Ich muss große Mengen von Tabellendaten gemischten Typs verarbeiten - Strings und Doubles. Ein Standardproblem, würde ich denken. Was ist die beste Datenstruktur in Matlab für die Arbeit mit diesem?Matlab Datenstruktur für gemischten Typ - was ist zeit- und platzsparend?

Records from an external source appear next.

/-- A seat whose signature the two others contradict is excluded (R275): a peer stops voting, and this seat raises its fault and restarts as a
module. A peer silent on both paths is lost, and of two that hear each other's heartbeats only the lower role excludes itself (R278). A link that
goes down is reported (R266). -/
def SeatsAreExcluded : Prop :=
  ∀ (s : State) (t n : Nat) (b : Bool), On s → anyTrial s.m = false →
    (∀ (r : Round) (x y z : Nat × W32) (l : List (Nat × W32)), s.m.tri.rounds.head? = some r → r.no.toNat % 1000 = 0 →
      (voters s.m).filterMap (fun n => if n = s.m.tri.seat then some (n, r.own.signature) else (tget r.frames n).map (fun f => (n, f.signature))) = l → (l = [x, y, z] ∨ l = [x, z, y] ∨ l = [z, x, y]) →
      x.2 = y.2 → z.2 ≠ x.2 →
      (z.1 ≠ s.m.tri.seat → Makes (.signatureCompare t) s (fun m => z.1 ∈ m.tri.leaving ∧ bitOf m.tri.events.toNat 8 = true ∧ bitOf m.tri.events.toNat 2 = true)) ∧
      (z.1 = s.m.tri.seat → Makes (.signatureCompare t) s (fun m => m.pwr.st = .fail ∧ bitOf m.tri.events.toNat 8 = true ∧
        (s.m.pwr.st ≠ .fail → m.pwr.nextCause = .exclusion)))) ∧
    (n ≠ s.m.tri.seat → n ∈ voters s.m → n ∉ s.m.tri.leaving → 3 ≤ (tget s.m.tri.missing n).getD 0 →
      ((∀ x, tget s.m.tri.beats n = some x → x + 2000000 ≤ max s.m.clk t) →
        Makes (.peerLossDeclaration t n) s (fun m => n ∈ m.tri.leaving ∧ bitOf m.tri.events.toNat 0 = true ∧ bitOf m.flt.active.toNat 0x12 = true)) ∧
      (∀ x, tget s.m.tri.beats n = some x → max s.m.clk t < x + 2000000 → (ranked s.m [n, s.m.tri.seat]).getLastD n = n →
        Makes (.peerLossDeclaration t n) s (fun m => n ∈ m.tri.leaving ∧ bitOf m.tri.events.toNat 3 = true)) ∧
      (∀ x, tget s.m.tri.beats n = some x → max s.m.clk t < x + 2000000 → (ranked s.m [n, s.m.tri.seat]).getLastD n = s.m.tri.seat →
        Makes (.peerLossDeclaration t n) s (fun m => m.pwr.st = .fail ∧ bitOf m.tri.events.toNat 3 = true))) ∧
    (s.m.tri.seat ≠ 0 → (if b then s.m.tri.t2 else s.m.tri.t1) = true →
      Makes (.triadLinkDown t b) s (fun m => (if b then m.tri.t2 else m.tri.t1) = false ∧
        (if b then m.tri.t1 else m.tri.t2) = (if b then s.m.tri.t1 else s.m.tri.t2) ∧
        bitOf m.tri.events.toNat 6 = true ∧ bitOf m.flt.active.toNat 0x12 = true)) ∧
    (s.m.pwr.st ≠ .fail →
      Gives (.triadLinkUp t b) s t { seen s t with tri := { s.m.tri with t1 := s.m.tri.t1 || !b, t2 := s.m.tri.t2 || b } })

/-- A claim is heard (R280, R281, R283); two members of an epoch form the triad with the lowest seat as LEAD (R277, R280); alone after 10 s a member
is SOLO or stays ALONE (R280). An OUT seat claims again by the retry command, an abandoned one after 60 s (R284); the LEAD accepts an epoch change
for followers in step (R286). -/
def TriadForms : Prop :=
  ∀ (s : State) (t n e v : Nat) (q : Req), On s →
    (s.m.tri.seat ≠ 0 → n ≠ s.m.tri.seat → 1 ≤ n → n ≤ 3 →
      (Makes (.claimFrame t n s.m.tri.id e v false) s (fun m => ∃ c ∈ m.tri.claims, c.seat = n ∧ c.epoch = e ∧ c.version = v ∧ c.running = false)) ∧
      (s.m.tri.st = .claiming → Makes (.claimFrame t n s.m.tri.id e v true) s (fun m => m.tri.st = .bulk ∧ m.adm.holdBack = true ∧
        m.tri.resyncAt = some (max s.m.clk t) ∧ m.tri.resyncSeat = s.m.tri.seat)) ∧
      (s.m.tri.st = .inStep → s.m.tri.resyncSeat = 0 → n ∉ voters s.m →
        Makes (.claimFrame t n s.m.tri.id e v false) s (fun m => m.tri.resyncSeat = n ∧ m.tri.resyncAt = some (max s.m.clk t)))) ∧
    (∀ x c, s.m.tri.st = .claiming → s.m.tri.claimAt = some x → max s.m.clk t ≤ x + 10000000000 → s.m.tri.claims = [c] →
      c.epoch = s.m.tri.epoch → c.running = false → s.m.tri.seat ≤ 3 → 1 ≤ c.seat → c.seat ≤ 3 → 1 ≤ s.m.tri.seat → c.seat ≠ s.m.tri.seat →
      Makes (.triadForm t) s (fun m => m.tri.st = .inStep ∧ m.tri.mode = 2 ∧ roleOf m (min c.seat s.m.tri.seat) = .lead ∧
        roleOf m (max c.seat s.m.tri.seat) = .second ∧ m.pwr.epoch = (nowNs (seen s t) / 100000 + 1) * 100000)) ∧
    (∀ x, s.m.tri.st = .claiming → s.m.tri.claimAt = some x → x + 10000000000 ≤ max s.m.clk t → s.m.tri.claims = [] →
      (s.m.tri.soloStart = false → Gives (.soloFormTimeout t) s t { seen s t with tri := { s.m.tri with st := .alone, claimAt := none } }) ∧
      (s.m.tri.soloStart = true → Makes (.soloFormTimeout t) s (fun m => m.tri.st = .inStep ∧ m.tri.mode = 1))) ∧
    (∀ x, s.m.nv.triRetry = some x → x + 60000000000 ≤ max s.m.clk t → s.m.tri.st = .alone → 5 ≤ s.m.pwr.startStep → s.m.tri.seat ≠ 0 →
      (recentOuts (seen s t)).length < 3 →
      Makes (.claimRetry t) s (fun m => m.tri.st = .claiming ∧ m.tri.claimAt = some (max s.m.clk t) ∧ m.nv.triRetry = none)) ∧
    (opReady (seen s t) 0x000A q = true → s.m.tri.st = .out → s.m.tri.seat ≠ 0 →
      Makes (.triadRetry t q) s (fun m => m.tri.st = .claiming ∧ m.nv.triOut = [])) ∧
    (Served s t 0x000B q → s.m.tri.seat ≠ 0 → s.m.tri.mode ≠ 0 → s.m.tri.switch = none → s.m.tri.followers ≠ [] → s.m.tri.epoch < e →
      (∀ f ∈ s.m.tri.followers, f.2 = e) → (voters s.m).length ≤ s.m.tri.followers.length →
      Gives (.triadEpoch t q) s t (startOp { seen s t with tri := { s.m.tri with switch := some (s.m.tri.round + 2, q) } } q))

/-- The steps of a resynchronisation (R283): BULK, DELTA passes that end with one of at most 4 MiB or after 8, SHADOW, the comparison of the
regions, and IN_STEP after 1,000 matching rounds, with the hold-back over. An abandonment restarts the returning seat (R284). -/
def ResyncSteps : Prop :=
  ∀ (s : State) (t n : Nat) (b : Bool), On s →
    (s.m.tri.st = .bulk → Gives (.resyncBulkEnd t n) s t { seen s t with tri := { s.m.tri with st := .delta, remain := BitVec.ofNat 16 n } }) ∧
    (s.m.tri.st = .delta → s.m.tri.passesDone = false →
      Makes (.deltaPassEnd t n) s (fun m => m.tri.passes = s.m.tri.passes + 1 ∧ m.tri.st = .delta ∧
        m.tri.passesDone = (decide (n ≤ 4) || decide (s.m.tri.passes = 7)))) ∧
    (s.m.tri.st = .delta → s.m.tri.passesDone = true →
      Makes (.shadowStart t) s (fun m => m.tri.st = .shadow ∧ m.tri.compared = false ∧ m.tri.matching = 0)) ∧
    (s.m.tri.st = .shadow → Gives (.regionCompare t n) s t { seen s t with tri := { s.m.tri with
      compared := n == 0, matching := if s.m.tri.compared && n == 0 then s.m.tri.matching else 0, remain := BitVec.ofNat 16 n } }) ∧
    (s.m.tri.resyncAt.isSome = true → s.m.tri.resyncSeat = s.m.tri.seat → s.m.tri.seat ≠ 0 → s.m.tri.st = .shadow → s.m.tri.compared = true →
      1000 ≤ s.m.tri.matching → (∀ k, triadEpochOf s.m k = s.m.tri.epoch) →
      Makes (.resyncInStep t) s (fun m => m.tri.st = .inStep ∧ s.m.tri.seat ∈ m.tri.entering ∧ m.adm.holdBack = false ∧
        m.tri.resyncAt = none ∧ bitOf m.tri.events.toNat 4 = true)) ∧
    (s.m.tri.resyncAt.isSome = true → s.m.tri.resyncSeat ≠ 0 → s.m.tri.resyncSeat ≠ s.m.tri.seat → triadEpochOf s.m s.m.tri.resyncSeat = s.m.tri.epoch →
      Makes (.resyncInStep t) s (fun m => s.m.tri.resyncSeat ∈ m.tri.entering ∧ m.tri.resyncSeat = 0 ∧ m.adm.holdBack = false)) ∧
    (s.m.tri.resyncAt.isSome = true → s.m.tri.resyncSeat = s.m.tri.seat →
      Makes (.resyncAbandon t b) s (fun m => m.pwr.st = .fail ∧ m.pwr.nextCause = .abandonment ∧ m.nv.triRetry = some (max s.m.clk t) ∧
        bitOf m.tri.events.toNat 5 = true))
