@[simp] theorem regRefuse_clk (m : Mod) (st : Status) (o : Nat) (v : W32) : (regRefuse m st o v).clk = m.clk := by unfold regRefuse; dsimp only; split_ifs <;> rfl
@[simp] theorem regRefuse_free (m : Mod) (st : Status) (o : Nat) (v : W32) : (regRefuse m st o v).free = m.free := by unfold regRefuse; dsimp only; split_ifs <;> rfl
@[simp] theorem regRefuse_nv (m : Mod) (st : Status) (o : Nat) (v : W32) : (regRefuse m st o v).nv = m.nv := by unfold regRefuse; dsimp only; split_ifs <;> rfl
@[simp] theorem regRefuse_gen (m : Mod) (st : Status) (o : Nat) (v : W32) : (regRefuse m st o v).gen = m.gen := by unfold regRefuse; dsimp only; split_ifs <;> rfl
@[simp] theorem regRefuse_pwr (m : Mod) (st : Status) (o : Nat) (v : W32) : (regRefuse m st o v).pwr = m.pwr := by unfold regRefuse; dsimp only; split_ifs <;> rfl
@[simp] theorem regRefuse_adm (m : Mod) (st : Status) (o : Nat) (v : W32) : (regRefuse m st o v).adm = m.adm := by unfold regRefuse; dsimp only; split_ifs <;> rfl
@[simp] theorem regRefuse_sig (m : Mod) (st : Status) (o : Nat) (v : W32) : (regRefuse m st o v).sig = m.sig := by unfold regRefuse; dsimp only; split_ifs <;> rfl
@[simp] theorem regRefuse_pge (m : Mod) (st : Status) (o : Nat) (v : W32) : (regRefuse m st o v).pge = m.pge := by unfold regRefuse; dsimp only; split_ifs <;> rfl
@[simp] theorem regRefuse_lpe (m : Mod) (st : Status) (o : Nat) (v : W32) : (regRefuse m st o v).lpe = m.lpe := by unfold regRefuse; dsimp only; split_ifs <;> rfl
@[simp] theorem regRefuse_pln (m : Mod) (st : Status) (o : Nat) (v : W32) : (regRefuse m st o v).pln = m.pln := by unfold regRefuse; dsimp only; split_ifs <;> rfl
@[simp] theorem regRefuse_fio (m : Mod) (st : Status) (o : Nat) (v : W32) : (regRefuse m st o v).fio = m.fio := by unfold regRefuse; dsimp only; split_ifs <;> rfl
@[simp] theorem regRefuse_saf (m : Mod) (st : Status) (o : Nat) (v : W32) : (regRefuse m st o v).saf = m.saf := by unfold regRefuse; dsimp only; split_ifs <;> rfl
@[simp] theorem regRefuse_lks (m : Mod) (st : Status) (o : Nat) (v : W32) : (regRefuse m st o v).lks = m.lks := by unfold regRefuse; dsimp only; split_ifs <;> rfl
@[simp] theorem regRefuse_tri (m : Mod) (st : Status) (o : Nat) (v : W32) : (regRefuse m st o v).tri = m.tri := by unfold regRefuse; dsimp only; split_ifs <;> rfl
@[simp] theorem regRefuse_net (m : Mod) (st : Status) (o : Nat) (v : W32) : (regRefuse m st o v).net = m.net := by unfold regRefuse; dsimp only; split_ifs <;> rfl
@[simp] theorem regRefuse_tim (m : Mod) (st : Status) (o : Nat) (v : W32) : (regRefuse m st o v).tim = m.tim := by unfold regRefuse; dsimp only; split_ifs <;> rfl
@[simp] theorem regRefuse_can (m : Mod) (st : Status) (o : Nat) (v : W32) : (regRefuse m st o v).can = m.can := by unfold regRefuse; dsimp only; split_ifs <;> rfl
@[simp] theorem regRefuse_flt (m : Mod) (st : Status) (o : Nat) (v : W32) : (regRefuse m st o v).flt = m.flt := by unfold regRefuse; dsimp only; split_ifs <;> rfl
@[simp] theorem regRefuse_rcr (m : Mod) (st : Status) (o : Nat) (v : W32) : (regRefuse m st o v).rcr = m.rcr := by unfold regRefuse; dsimp only; split_ifs <;> rfl
@[simp] theorem regRefuse_upd (m : Mod) (st : Status) (o : Nat) (v : W32) : (regRefuse m st o v).upd = m.upd := by unfold regRefuse; dsimp only; split_ifs <;> rfl
@[simp] theorem regRefuse_sec (m : Mod) (st : Status) (o : Nat) (v : W32) : (regRefuse m st o v).sec = m.sec := by unfold regRefuse; dsimp only; split_ifs <;> rfl
@[simp] theorem regRefuse_pnl (m : Mod) (st : Status) (o : Nat) (v : W32) : (regRefuse m st o v).pnl = m.pnl := by unfold regRefuse; dsimp only; split_ifs <;> rfl

@[simp] theorem refuse_clk (m : Mod) (q : Req) (st : Status) (r : Res) : (refuse m q st r).clk = m.clk := by unfold refuse; split_ifs <;> simp
@[simp] theorem refuse_free (m : Mod) (q : Req) (st : Status) (r : Res) : (refuse m q st r).free = m.free := by unfold refuse; split_ifs <;> simp
@[simp] theorem refuse_nv (m : Mod) (q : Req) (st : Status) (r : Res) : (refuse m q st r).nv = m.nv := by unfold refuse; split_ifs <;> simp
@[simp] theorem refuse_gen (m : Mod) (q : Req) (st : Status) (r : Res) : (refuse m q st r).gen = m.gen := by unfold refuse; split_ifs <;> simp
@[simp] theorem refuse_pwr (m : Mod) (q : Req) (st : Status) (r : Res) : (refuse m q st r).pwr = m.pwr := by unfold refuse; split_ifs <;> simp
@[simp] theorem refuse_adm (m : Mod) (q : Req) (st : Status) (r : Res) : (refuse m q st r).adm = m.adm := by unfold refuse; split_ifs <;> simp
@[simp] theorem refuse_pge (m : Mod) (q : Req) (st : Status) (r : Res) : (refuse m q st r).pge = m.pge := by unfold refuse; split_ifs <;> simp
@[simp] theorem refuse_lpe (m : Mod) (q : Req) (st : Status) (r : Res) : (refuse m q st r).lpe = m.lpe := by unfold refuse; split_ifs <;> simp
@[simp] theorem refuse_pln (m : Mod) (q : Req) (st : Status) (r : Res) : (refuse m q st r).pln = m.pln := by unfold refuse; split_ifs <;> simp
@[simp] theorem refuse_fio (m : Mod) (q : Req) (st : Status) (r : Res) : (refuse m q st r).fio = m.fio := by unfold refuse; split_ifs <;> simp
@[simp] theorem refuse_saf (m : Mod) (q : Req) (st : Status) (r : Res) : (refuse m q st r).saf = m.saf := by unfold refuse; split_ifs <;> simp
@[simp] theorem refuse_lks (m : Mod) (q : Req) (st : Status) (r : Res) : (refuse m q st r).lks = m.lks := by unfold refuse; split_ifs <;> simp
@[simp] theorem refuse_tri (m : Mod) (q : Req) (st : Status) (r : Res) : (refuse m q st r).tri = m.tri := by unfold refuse; split_ifs <;> simp
@[simp] theorem refuse_net (m : Mod) (q : Req) (st : Status) (r : Res) : (refuse m q st r).net = m.net := by unfold refuse; split_ifs <;> simp
@[simp] theorem refuse_tim (m : Mod) (q : Req) (st : Status) (r : Res) : (refuse m q st r).tim = m.tim := by unfold refuse; split_ifs <;> simp
@[simp] theorem refuse_can (m : Mod) (q : Req) (st : Status) (r : Res) : (refuse m q st r).can = m.can := by unfold refuse; split_ifs <;> simp
@[simp] theorem refuse_flt (m : Mod) (q : Req) (st : Status) (r : Res) : (refuse m q st r).flt = m.flt := by unfold refuse; split_ifs <;> simp
@[simp] theorem refuse_rcr (m : Mod) (q : Req) (st : Status) (r : Res) : (refuse m q st r).rcr = m.rcr := by unfold refuse; split_ifs <;> simp
@[simp] theorem refuse_upd (m : Mod) (q : Req) (st : Status) (r : Res) : (refuse m q st r).upd = m.upd := by unfold refuse; split_ifs <;> simp
@[simp] theorem refuse_sec (m : Mod) (q : Req) (st : Status) (r : Res) : (refuse m q st r).sec = m.sec := by unfold refuse; split_ifs <;> simp
@[simp] theorem refuse_pnl (m : Mod) (q : Req) (st : Status) (r : Res) : (refuse m q st r).pnl = m.pnl := by unfold refuse; split_ifs <;> simp

@[simp] theorem ownerWriteAt_clk (m : Mod) (h : W32) (v : Val) (q : Qual) (t : W32) (w : BitVec 16) (b : Bool) : (ownerWriteAt m h v q t w b).clk = m.clk := by unfold ownerWriteAt; (repeat' split) <;> rfl
@[simp] theorem ownerWriteAt_free (m : Mod) (h : W32) (v : Val) (q : Qual) (t : W32) (w : BitVec 16) (b : Bool) : (ownerWriteAt m h v q t w b).free = m.free := by unfold ownerWriteAt; (repeat' split) <;> rfl
@[simp] theorem ownerWriteAt_nv (m : Mod) (h : W32) (v : Val) (q : Qual) (t : W32) (w : BitVec 16) (b : Bool) : (ownerWriteAt m h v q t w b).nv = m.nv := by unfold ownerWriteAt; (repeat' split) <;> rfl
@[simp] theorem ownerWriteAt_gen (m : Mod) (h : W32) (v : Val) (q : Qual) (t : W32) (w : BitVec 16) (b : Bool) : (ownerWriteAt m h v q t w b).gen = m.gen := by unfold ownerWriteAt; (repeat' split) <;> rfl
@[simp] theorem ownerWriteAt_pwr (m : Mod) (h : W32) (v : Val) (q : Qual) (t : W32) (w : BitVec 16) (b : Bool) : (ownerWriteAt m h v q t w b).pwr = m.pwr := by unfold ownerWriteAt; (repeat' split) <;> rfl
@[simp] theorem ownerWriteAt_hif (m : Mod) (h : W32) (v : Val) (q : Qual) (t : W32) (w : BitVec 16) (b : Bool) : (ownerWriteAt m h v q t w b).hif = m.hif := by unfold ownerWriteAt; (repeat' split) <;> rfl
@[simp] theorem ownerWriteAt_adm (m : Mod) (h : W32) (v : Val) (q : Qual) (t : W32) (w : BitVec 16) (b : Bool) : (ownerWriteAt m h v q t w b).adm = m.adm := by unfold ownerWriteAt; (repeat' split) <;> rfl
@[simp] theorem ownerWriteAt_pge (m : Mod) (h : W32) (v : Val) (q : Qual) (t : W32) (w : BitVec 16) (b : Bool) : (ownerWriteAt m h v q t w b).pge = m.pge := by unfold ownerWriteAt; (repeat' split) <;> rfl
@[simp] theorem ownerWriteAt_lpe (m : Mod) (h : W32) (v : Val) (q : Qual) (t : W32) (w : BitVec 16) (b : Bool) : (ownerWriteAt m h v q t w b).lpe = m.lpe := by unfold ownerWriteAt; (repeat' split) <;> rfl
@[simp] theorem ownerWriteAt_pln (m : Mod) (h : W32) (v : Val) (q : Qual) (t : W32) (w : BitVec 16) (b : Bool) : (ownerWriteAt m h v q t w b).pln = m.pln := by unfold ownerWriteAt; (repeat' split) <;> rfl
@[simp] theorem ownerWriteAt_fio (m : Mod) (h : W32) (v : Val) (q : Qual) (t : W32) (w : BitVec 16) (b : Bool) : (ownerWriteAt m h v q t w b).fio = m.fio := by unfold ownerWriteAt; (repeat' split) <;> rfl
@[simp] theorem ownerWriteAt_saf (m : Mod) (h : W32) (v : Val) (q : Qual) (t : W32) (w : BitVec 16) (b : Bool) : (ownerWriteAt m h v q t w b).saf = m.saf := by unfold ownerWriteAt; (repeat' split) <;> rfl
@[simp] theorem ownerWriteAt_lks (m : Mod) (h : W32) (v : Val) (q : Qual) (t : W32) (w : BitVec 16) (b : Bool) : (ownerWriteAt m h v q t w b).lks = m.lks := by unfold ownerWriteAt; (repeat' split) <;> rfl
@[simp] theorem ownerWriteAt_net (m : Mod) (h : W32) (v : Val) (q : Qual) (t : W32) (w : BitVec 16) (b : Bool) : (ownerWriteAt m h v q t w b).net = m.net := by unfold ownerWriteAt; (repeat' split) <;> rfl
@[simp] theorem ownerWriteAt_tim (m : Mod) (h : W32) (v : Val) (q : Qual) (t : W32) (w : BitVec 16) (b : Bool) : (ownerWriteAt m h v q t w b).tim = m.tim := by unfold ownerWriteAt; (repeat' split) <;> rfl
@[simp] theorem ownerWriteAt_can (m : Mod) (h : W32) (v : Val) (q : Qual) (t : W32) (w : BitVec 16) (b : Bool) : (ownerWriteAt m h v q t w b).can = m.can := by unfold ownerWriteAt; (repeat' split) <;> rfl
@[simp] theorem ownerWriteAt_flt (m : Mod) (h : W32) (v : Val) (q : Qual) (t : W32) (w : BitVec 16) (b : Bool) : (ownerWriteAt m h v q t w b).flt = m.flt := by unfold ownerWriteAt; (repeat' split) <;> rfl
@[simp] theorem ownerWriteAt_rcr (m : Mod) (h : W32) (v : Val) (q : Qual) (t : W32) (w : BitVec 16) (b : Bool) : (ownerWriteAt m h v q t w b).rcr = m.rcr := by unfold ownerWriteAt; (repeat' split) <;> rfl
@[simp] theorem ownerWriteAt_upd (m : Mod) (h : W32) (v : Val) (q : Qual) (t : W32) (w : BitVec 16) (b : Bool) : (ownerWriteAt m h v q t w b).upd = m.upd := by unfold ownerWriteAt; (repeat' split) <;> rfl
@[simp] theorem ownerWriteAt_sec (m : Mod) (h : W32) (v : Val) (q : Qual) (t : W32) (w : BitVec 16) (b : Bool) : (ownerWriteAt m h v q t w b).sec = m.sec := by unfold ownerWriteAt; (repeat' split) <;> rfl
@[simp] theorem ownerWriteAt_pnl (m : Mod) (h : W32) (v : Val) (q : Qual) (t : W32) (w : BitVec 16) (b : Bool) : (ownerWriteAt m h v q t w b).pnl = m.pnl := by unfold ownerWriteAt; (repeat' split) <;> rfl
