/-- Refutes O41 in its clause on a write that closes switches: the states it speaks of may list a channel twice, and then the close of one block's
switch takes away what bars the next, so that the write closes a switch which the statement has it refuse. -/
theorem not_digitalHealth : ¬ Obligations.DigitalHealth := by
  rintro ⟨-, hswitches⟩
  have hon : On listedTwice := by simp [On, listedTwice]
  obtain ⟨-, -, -, hclose, -⟩ := hswitches listedTwice 0 1 0 3 hon (by decide)
  have hrefused := holds_of_makes (gives_gswCloseRequest 0 3 hon rfl rfl) (hclose rfl rfl (by decide))
  rw [if_pos listedTwice_barred] at hrefused
  exact absurd hrefused (by rw [show (3 : W32).toNat = 3 from rfl, listedTwice_closes]; decide)

end Sys2Proof.Machine
end

section
/-! SUPPORT. The start of the module (R291, R294, R295): what reset brings, and the steps 3 and 4 that follow it. -/

open Sys2Proof.Claims

namespace Sys2Proof.Machine

/-! ### What the rest of step 2 keeps of a start -/

/-- What the release of reset settles: the state and the step of the start, its cause and its count, and the four blocks that DRAM held (R291, R294,
R501). -/
def startPart (m : Mod) : (PState × Bool × Nat) × (StartCause × Nat) × PgeBlk × LpeBlk × PlnBlk × FioBlk :=
  ((m.pwr.st, m.pwr.starting, m.pwr.startStep), (m.gen.cause, m.nv.startCount), m.pge, m.lpe, m.pln, m.fio)

theorem collect_startPart (m : Mod) (f : FaultInfo) : startPart (collect m f) = startPart m := by simp [startPart, collect]

/-- A field that each step of a fold over the list keeps, the fold keeps. -/
theorem foldl_field_of_mem {α β γ : Type} (g : β → γ) (f : β → α → β) (l : List α) (h : ∀ b, ∀ a ∈ l, g (f b a) = g b) (b : β) :
    g (l.foldl f b) = g b := by
  induction l generalizing b with
  | nil => rfl
  | cons a l ih =>
    rw [List.foldl_cons, ih (fun b x hx => h b x (List.mem_cons_of_mem _ hx)), h b a (List.mem_cons_self ..)]

theorem setDeg_startPart (m : Mod) (c : DegCause) (d : Deg) : startPart (setDeg m c d) = startPart m := by cases c <;> rfl

theorem degUpdate_startPart (m : Mod) (c : DegCause) : startPart (degUpdate m c) = startPart m := by
  unfold degUpdate
  dsimp only
  split
  · split
    · split
      · exact setDeg_startPart ..
      · rfl
    · rw [reportFault_minor (show 1 < 2 by decide), collect_startPart]
      exact setDeg_startPart m c _
  · split
    · exact setDeg_startPart ..
    · rfl

theorem setSafetyForce_startPart (m : Mod) (v : Bool) : startPart (setSafetyForce m v) = startPart m := by
  unfold setSafetyForce; dsimp only; split <;> rfl

/-- A field that is no part of what a start settles. -/
def Field.KeepsStart (f : Field) : Prop := ∀ v x, startPart (f.set v x) = startPart x

/-- No RWP field is part of what a start settles (R452). -/
theorem rwpFields_keepStart (m : Mod) (off : Nat) : ∀ f ∈ rwpFields m off, f.KeepsStart := by
  have hone : ∀ {f : Field}, f.KeepsStart → ∀ g ∈ [f], g.KeepsStart := List.forall_mem_singleton.2
  have htwo : ∀ {f g : Field}, f.KeepsStart → g.KeepsStart → ∀ h ∈ [f, g], h.KeepsStart := fun hf hg => List.forall_mem_cons.2 ⟨hf, hone hg⟩
  unfold rwpFields
  split
  · exact hone fun _ x => setSafetyForce_startPart x _
  · exact htwo (fun _ _ => rfl) fun _ _ => rfl
  · exact htwo (fun _ _ => degUpdate_startPart ..) fun _ _ => degUpdate_startPart ..
  · exact List.forall_mem_map.2 fun _ _ _ _ => rfl
  · exact List.forall_mem_map.2 fun _ _ _ _ => rfl
  · exact List.forall_mem_cons.2 ⟨fun _ _ => rfl, htwo (fun _ _ => rfl) fun _ _ => rfl⟩
  · exact hone fun _ _ => rfl
  · exact hone fun _ _ => rfl
  · exact htwo (fun _ _ => rfl) fun _ _ => rfl
  · exact hone fun _ _ => rfl
  · exact fun _ h => absurd h List.not_mem_nil

theorem setProt_startPart (m : Mod) (off : Nat) (v : W32) : startPart (setProt m off v) = startPart m := by
  refine (foldl_field_of_mem startPart _ (rwpFields m off) (fun x f hf => ?_) m :)
  split
  · rfl
  · exact rwpFields_keepStart m off f hf _ x

theorem eraseReturned_startPart (m : Mod) : startPart (eraseReturned m) = startPart m := by unfold eraseReturned; split <;> rfl

theorem restoreProt_startPart (m : Mod) : startPart (restoreProt m) = startPart m :=
  (foldl_field startPart _ (fun m e => setProt_startPart m e.1 e.2) m m.nv.protRegs :)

Cellarray ist definitiv nicht die Antwort. Es ist extrem speicherineffizient. (Tests unten gezeigt). Dataset (von stats toolbox) ist furchtbar zeit- und platzineffizient. Das lässt mich mit structarray oder Struktur von Arrays. Ich habe einen Test über alle vier verschiedenen Optionen für Zeit und Speicher unten durchgeführt und es scheint mir, dass die Struktur der Arrays die beste Option für die Dinge ist, für die ich getestet habe.
Ich bin relativ neu in Matlab und das ist ein bisschen enttäuschend, ehrlich gesagt. Wie auch immer - auf der Suche nach Ratschlägen, ob ich etwas vermisse oder ob meine Tests genau/angemessen sind. Fehle ich andere Überlegungen neben dem Zugriff/Konvertierung/Speichernutzung, die wahrscheinlich kommen, wenn ich mehr Code mit diesem Zeug code. (fyi mit R2010b)
* * Test # 1: Zugriffsgeschwindigkeit Zugriff auf ein Datenelement.
cellarray:0.002s
dataset:36.665s %<<< This is horrible
structarray:0.001s
struct of array:0.000s
* * Test # 2: Umwandlung Geschwindigkeit und Speicherverbrauch sank I-Datensatz aus diesem Test.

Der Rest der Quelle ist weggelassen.